- [Task item] Each line of the data that includes "PairKeeps" must be copied.

- [Provided material]
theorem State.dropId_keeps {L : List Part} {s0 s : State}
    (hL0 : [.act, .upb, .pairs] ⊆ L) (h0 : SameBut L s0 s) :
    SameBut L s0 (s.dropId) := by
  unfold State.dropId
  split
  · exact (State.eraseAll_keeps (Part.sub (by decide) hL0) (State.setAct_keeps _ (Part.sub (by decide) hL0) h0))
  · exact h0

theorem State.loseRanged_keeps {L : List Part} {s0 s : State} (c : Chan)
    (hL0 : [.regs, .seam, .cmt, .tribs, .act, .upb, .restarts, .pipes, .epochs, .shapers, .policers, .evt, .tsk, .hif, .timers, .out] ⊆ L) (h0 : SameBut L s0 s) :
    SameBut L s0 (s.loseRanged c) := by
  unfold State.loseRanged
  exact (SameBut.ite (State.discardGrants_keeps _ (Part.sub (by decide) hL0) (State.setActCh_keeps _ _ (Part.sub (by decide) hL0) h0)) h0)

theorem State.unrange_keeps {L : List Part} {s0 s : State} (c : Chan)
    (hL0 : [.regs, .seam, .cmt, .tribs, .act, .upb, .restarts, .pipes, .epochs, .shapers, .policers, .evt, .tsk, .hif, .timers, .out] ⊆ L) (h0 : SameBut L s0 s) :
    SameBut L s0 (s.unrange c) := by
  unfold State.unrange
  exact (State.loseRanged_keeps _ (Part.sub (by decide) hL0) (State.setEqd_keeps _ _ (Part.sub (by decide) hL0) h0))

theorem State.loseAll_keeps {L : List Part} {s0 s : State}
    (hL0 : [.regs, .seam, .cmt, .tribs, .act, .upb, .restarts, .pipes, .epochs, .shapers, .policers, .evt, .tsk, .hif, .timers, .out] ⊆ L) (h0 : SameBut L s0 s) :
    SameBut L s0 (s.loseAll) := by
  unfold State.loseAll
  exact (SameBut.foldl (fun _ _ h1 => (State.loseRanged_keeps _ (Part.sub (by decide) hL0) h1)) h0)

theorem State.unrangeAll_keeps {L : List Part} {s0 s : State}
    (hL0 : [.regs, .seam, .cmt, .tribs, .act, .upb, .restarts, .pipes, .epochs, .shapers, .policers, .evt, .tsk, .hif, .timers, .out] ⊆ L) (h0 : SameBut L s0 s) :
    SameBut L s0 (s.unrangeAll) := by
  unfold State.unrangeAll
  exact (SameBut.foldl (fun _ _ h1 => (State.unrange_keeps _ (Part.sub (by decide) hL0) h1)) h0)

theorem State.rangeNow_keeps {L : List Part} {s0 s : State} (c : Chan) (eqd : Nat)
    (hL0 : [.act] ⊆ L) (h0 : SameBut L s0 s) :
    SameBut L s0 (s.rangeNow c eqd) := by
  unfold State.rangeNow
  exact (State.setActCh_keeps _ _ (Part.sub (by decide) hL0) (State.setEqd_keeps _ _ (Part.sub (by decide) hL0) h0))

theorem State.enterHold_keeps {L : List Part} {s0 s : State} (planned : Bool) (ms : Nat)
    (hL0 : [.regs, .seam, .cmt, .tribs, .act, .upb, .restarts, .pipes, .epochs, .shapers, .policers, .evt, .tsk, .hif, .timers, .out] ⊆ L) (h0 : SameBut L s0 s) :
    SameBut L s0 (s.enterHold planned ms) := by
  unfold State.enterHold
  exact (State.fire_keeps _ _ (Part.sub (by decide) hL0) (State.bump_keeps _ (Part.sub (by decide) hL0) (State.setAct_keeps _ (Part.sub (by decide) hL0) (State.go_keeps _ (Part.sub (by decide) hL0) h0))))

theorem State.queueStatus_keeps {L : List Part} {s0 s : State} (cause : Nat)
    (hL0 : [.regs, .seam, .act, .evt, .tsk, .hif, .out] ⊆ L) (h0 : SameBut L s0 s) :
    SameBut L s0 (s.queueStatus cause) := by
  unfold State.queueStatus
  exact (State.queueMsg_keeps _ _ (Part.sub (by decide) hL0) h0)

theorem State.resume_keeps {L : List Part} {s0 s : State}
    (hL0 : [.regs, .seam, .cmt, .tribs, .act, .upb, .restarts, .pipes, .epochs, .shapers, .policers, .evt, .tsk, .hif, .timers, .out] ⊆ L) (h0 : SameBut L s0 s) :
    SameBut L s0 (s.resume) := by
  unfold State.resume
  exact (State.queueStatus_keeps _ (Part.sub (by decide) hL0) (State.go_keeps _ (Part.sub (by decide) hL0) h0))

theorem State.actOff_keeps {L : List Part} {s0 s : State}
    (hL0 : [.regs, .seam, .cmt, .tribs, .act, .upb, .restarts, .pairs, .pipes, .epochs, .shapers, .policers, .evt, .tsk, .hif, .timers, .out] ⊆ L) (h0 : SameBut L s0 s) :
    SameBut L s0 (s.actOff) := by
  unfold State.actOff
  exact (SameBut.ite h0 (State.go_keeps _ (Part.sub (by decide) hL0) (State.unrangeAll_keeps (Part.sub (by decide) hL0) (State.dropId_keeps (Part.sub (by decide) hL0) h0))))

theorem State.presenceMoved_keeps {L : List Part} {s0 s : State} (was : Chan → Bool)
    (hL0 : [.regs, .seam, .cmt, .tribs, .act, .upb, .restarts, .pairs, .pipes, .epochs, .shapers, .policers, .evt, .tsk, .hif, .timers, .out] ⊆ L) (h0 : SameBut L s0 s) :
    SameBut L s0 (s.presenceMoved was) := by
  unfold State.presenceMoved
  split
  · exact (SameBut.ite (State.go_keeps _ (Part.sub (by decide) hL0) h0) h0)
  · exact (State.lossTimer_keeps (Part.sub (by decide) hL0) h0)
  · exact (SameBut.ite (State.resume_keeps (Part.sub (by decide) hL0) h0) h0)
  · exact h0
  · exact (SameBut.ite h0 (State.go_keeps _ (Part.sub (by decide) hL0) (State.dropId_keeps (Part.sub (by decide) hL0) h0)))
--
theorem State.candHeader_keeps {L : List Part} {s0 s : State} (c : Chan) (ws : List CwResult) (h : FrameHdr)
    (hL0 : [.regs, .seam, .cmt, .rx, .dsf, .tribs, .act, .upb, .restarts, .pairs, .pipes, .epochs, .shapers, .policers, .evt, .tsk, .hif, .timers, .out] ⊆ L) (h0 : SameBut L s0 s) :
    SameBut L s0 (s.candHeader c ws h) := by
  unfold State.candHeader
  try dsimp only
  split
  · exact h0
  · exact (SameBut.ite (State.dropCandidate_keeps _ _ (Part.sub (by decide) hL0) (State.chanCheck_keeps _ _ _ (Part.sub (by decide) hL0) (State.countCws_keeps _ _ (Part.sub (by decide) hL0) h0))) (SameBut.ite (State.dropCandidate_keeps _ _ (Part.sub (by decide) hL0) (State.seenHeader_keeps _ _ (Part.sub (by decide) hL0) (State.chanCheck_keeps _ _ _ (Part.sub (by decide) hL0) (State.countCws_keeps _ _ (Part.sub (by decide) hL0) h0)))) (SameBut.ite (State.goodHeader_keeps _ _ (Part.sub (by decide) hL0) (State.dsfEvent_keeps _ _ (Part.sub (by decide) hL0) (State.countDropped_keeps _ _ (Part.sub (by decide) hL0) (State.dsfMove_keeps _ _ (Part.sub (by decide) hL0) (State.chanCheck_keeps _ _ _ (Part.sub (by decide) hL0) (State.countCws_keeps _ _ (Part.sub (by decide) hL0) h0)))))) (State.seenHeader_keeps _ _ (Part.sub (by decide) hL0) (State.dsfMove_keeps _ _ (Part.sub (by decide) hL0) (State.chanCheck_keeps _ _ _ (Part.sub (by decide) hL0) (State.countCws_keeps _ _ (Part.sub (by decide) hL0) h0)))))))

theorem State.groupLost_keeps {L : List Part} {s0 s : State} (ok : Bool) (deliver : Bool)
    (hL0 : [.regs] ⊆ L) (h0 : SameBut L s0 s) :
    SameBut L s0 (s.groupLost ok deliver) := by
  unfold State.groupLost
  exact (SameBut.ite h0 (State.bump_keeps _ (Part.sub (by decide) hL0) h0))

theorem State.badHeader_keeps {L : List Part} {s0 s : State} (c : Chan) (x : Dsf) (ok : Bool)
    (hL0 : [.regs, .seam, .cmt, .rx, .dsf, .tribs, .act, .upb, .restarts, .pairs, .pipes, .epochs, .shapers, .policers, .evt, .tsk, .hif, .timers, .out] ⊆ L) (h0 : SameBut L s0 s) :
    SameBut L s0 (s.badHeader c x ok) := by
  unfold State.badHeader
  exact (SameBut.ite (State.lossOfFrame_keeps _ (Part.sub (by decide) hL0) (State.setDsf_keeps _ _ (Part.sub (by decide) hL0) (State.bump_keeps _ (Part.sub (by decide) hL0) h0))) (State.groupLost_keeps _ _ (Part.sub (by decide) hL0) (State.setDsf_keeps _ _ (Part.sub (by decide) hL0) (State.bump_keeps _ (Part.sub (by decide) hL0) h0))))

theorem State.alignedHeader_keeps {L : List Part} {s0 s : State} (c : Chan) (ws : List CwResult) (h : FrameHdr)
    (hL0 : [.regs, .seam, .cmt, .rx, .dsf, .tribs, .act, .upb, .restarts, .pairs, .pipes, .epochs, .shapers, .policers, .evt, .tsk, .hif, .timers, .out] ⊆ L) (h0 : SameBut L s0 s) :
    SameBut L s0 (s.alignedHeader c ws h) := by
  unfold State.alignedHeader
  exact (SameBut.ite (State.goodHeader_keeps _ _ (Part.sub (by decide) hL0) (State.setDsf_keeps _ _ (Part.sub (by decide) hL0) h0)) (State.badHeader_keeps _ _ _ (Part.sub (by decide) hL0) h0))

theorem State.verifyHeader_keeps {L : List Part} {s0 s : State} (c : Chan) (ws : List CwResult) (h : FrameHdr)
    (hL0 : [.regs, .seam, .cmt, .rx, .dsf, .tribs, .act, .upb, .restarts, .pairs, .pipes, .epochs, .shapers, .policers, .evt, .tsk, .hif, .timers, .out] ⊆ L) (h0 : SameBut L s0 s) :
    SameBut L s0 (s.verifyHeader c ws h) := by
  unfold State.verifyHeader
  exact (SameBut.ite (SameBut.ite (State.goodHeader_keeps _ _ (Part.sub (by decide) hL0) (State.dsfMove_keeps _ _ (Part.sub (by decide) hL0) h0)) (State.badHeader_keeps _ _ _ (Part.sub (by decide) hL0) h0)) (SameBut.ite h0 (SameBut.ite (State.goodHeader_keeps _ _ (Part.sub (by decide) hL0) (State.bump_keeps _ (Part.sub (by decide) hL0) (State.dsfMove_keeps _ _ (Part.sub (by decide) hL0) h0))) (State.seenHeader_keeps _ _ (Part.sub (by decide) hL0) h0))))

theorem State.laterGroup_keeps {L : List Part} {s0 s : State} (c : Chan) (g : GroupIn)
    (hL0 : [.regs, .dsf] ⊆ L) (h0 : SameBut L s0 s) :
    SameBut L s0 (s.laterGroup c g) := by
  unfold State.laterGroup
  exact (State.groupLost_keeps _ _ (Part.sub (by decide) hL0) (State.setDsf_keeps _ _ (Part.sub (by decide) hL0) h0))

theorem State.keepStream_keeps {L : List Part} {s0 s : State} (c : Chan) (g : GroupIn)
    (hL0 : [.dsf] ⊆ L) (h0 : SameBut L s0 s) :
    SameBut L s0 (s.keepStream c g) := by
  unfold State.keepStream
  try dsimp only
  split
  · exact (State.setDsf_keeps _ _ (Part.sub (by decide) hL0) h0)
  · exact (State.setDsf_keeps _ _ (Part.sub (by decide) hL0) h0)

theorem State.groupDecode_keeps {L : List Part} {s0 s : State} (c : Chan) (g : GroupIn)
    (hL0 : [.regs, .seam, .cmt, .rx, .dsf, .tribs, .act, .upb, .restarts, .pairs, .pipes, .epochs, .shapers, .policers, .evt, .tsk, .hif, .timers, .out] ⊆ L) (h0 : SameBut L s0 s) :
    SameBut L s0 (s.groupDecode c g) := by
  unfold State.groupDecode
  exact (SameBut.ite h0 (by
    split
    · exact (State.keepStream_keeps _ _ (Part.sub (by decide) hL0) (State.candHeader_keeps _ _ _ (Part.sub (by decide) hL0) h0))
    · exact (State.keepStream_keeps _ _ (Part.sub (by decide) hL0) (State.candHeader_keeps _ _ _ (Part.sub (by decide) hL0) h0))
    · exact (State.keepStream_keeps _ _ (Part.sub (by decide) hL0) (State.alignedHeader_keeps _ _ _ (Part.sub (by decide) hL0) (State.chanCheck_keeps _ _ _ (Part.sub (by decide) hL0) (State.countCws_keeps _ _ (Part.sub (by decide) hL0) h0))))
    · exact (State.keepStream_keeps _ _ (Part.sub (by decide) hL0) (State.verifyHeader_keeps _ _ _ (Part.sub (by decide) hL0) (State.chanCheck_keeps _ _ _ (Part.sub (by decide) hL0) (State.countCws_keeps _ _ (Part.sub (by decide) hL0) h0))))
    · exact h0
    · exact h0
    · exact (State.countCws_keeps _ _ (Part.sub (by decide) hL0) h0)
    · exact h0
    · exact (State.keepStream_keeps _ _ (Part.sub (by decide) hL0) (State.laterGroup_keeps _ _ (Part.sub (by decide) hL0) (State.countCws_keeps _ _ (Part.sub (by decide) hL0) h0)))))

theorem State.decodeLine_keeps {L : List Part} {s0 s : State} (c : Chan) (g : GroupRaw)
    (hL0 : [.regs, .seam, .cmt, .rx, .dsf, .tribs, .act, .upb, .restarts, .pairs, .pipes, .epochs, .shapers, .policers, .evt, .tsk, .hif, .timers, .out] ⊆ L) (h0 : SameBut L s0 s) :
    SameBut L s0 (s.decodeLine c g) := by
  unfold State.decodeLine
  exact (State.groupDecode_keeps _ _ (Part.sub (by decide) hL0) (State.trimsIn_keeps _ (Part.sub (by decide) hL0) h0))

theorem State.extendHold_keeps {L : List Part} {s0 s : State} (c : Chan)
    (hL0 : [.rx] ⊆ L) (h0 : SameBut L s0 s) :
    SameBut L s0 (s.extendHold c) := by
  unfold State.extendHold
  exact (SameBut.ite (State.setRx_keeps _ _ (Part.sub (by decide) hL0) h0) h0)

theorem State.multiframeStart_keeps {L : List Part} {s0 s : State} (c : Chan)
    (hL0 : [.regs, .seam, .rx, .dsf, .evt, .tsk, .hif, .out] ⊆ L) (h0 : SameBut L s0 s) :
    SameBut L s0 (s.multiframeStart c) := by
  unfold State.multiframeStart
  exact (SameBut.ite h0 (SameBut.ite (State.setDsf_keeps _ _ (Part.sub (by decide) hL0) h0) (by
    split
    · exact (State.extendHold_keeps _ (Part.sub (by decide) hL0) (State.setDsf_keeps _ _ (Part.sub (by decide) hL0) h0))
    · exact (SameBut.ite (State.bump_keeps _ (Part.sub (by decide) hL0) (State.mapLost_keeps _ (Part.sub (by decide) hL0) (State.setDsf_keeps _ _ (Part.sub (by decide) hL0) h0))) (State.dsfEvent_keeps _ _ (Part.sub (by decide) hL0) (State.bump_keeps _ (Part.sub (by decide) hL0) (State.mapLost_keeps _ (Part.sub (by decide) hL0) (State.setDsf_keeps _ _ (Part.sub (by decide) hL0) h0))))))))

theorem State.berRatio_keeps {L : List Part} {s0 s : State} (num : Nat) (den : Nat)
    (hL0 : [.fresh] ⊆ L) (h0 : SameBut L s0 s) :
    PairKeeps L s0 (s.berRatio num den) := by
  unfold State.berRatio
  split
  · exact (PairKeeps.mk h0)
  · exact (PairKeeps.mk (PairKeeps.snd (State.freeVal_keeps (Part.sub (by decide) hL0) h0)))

- [Exercise result]
    PairKeeps L s0 (s.berRatio num den) := by
  · exact (PairKeeps.mk h0)
  · exact (PairKeeps.mk (PairKeeps.snd (State.freeVal_keeps (Part.sub (by decide) hL0) h0)))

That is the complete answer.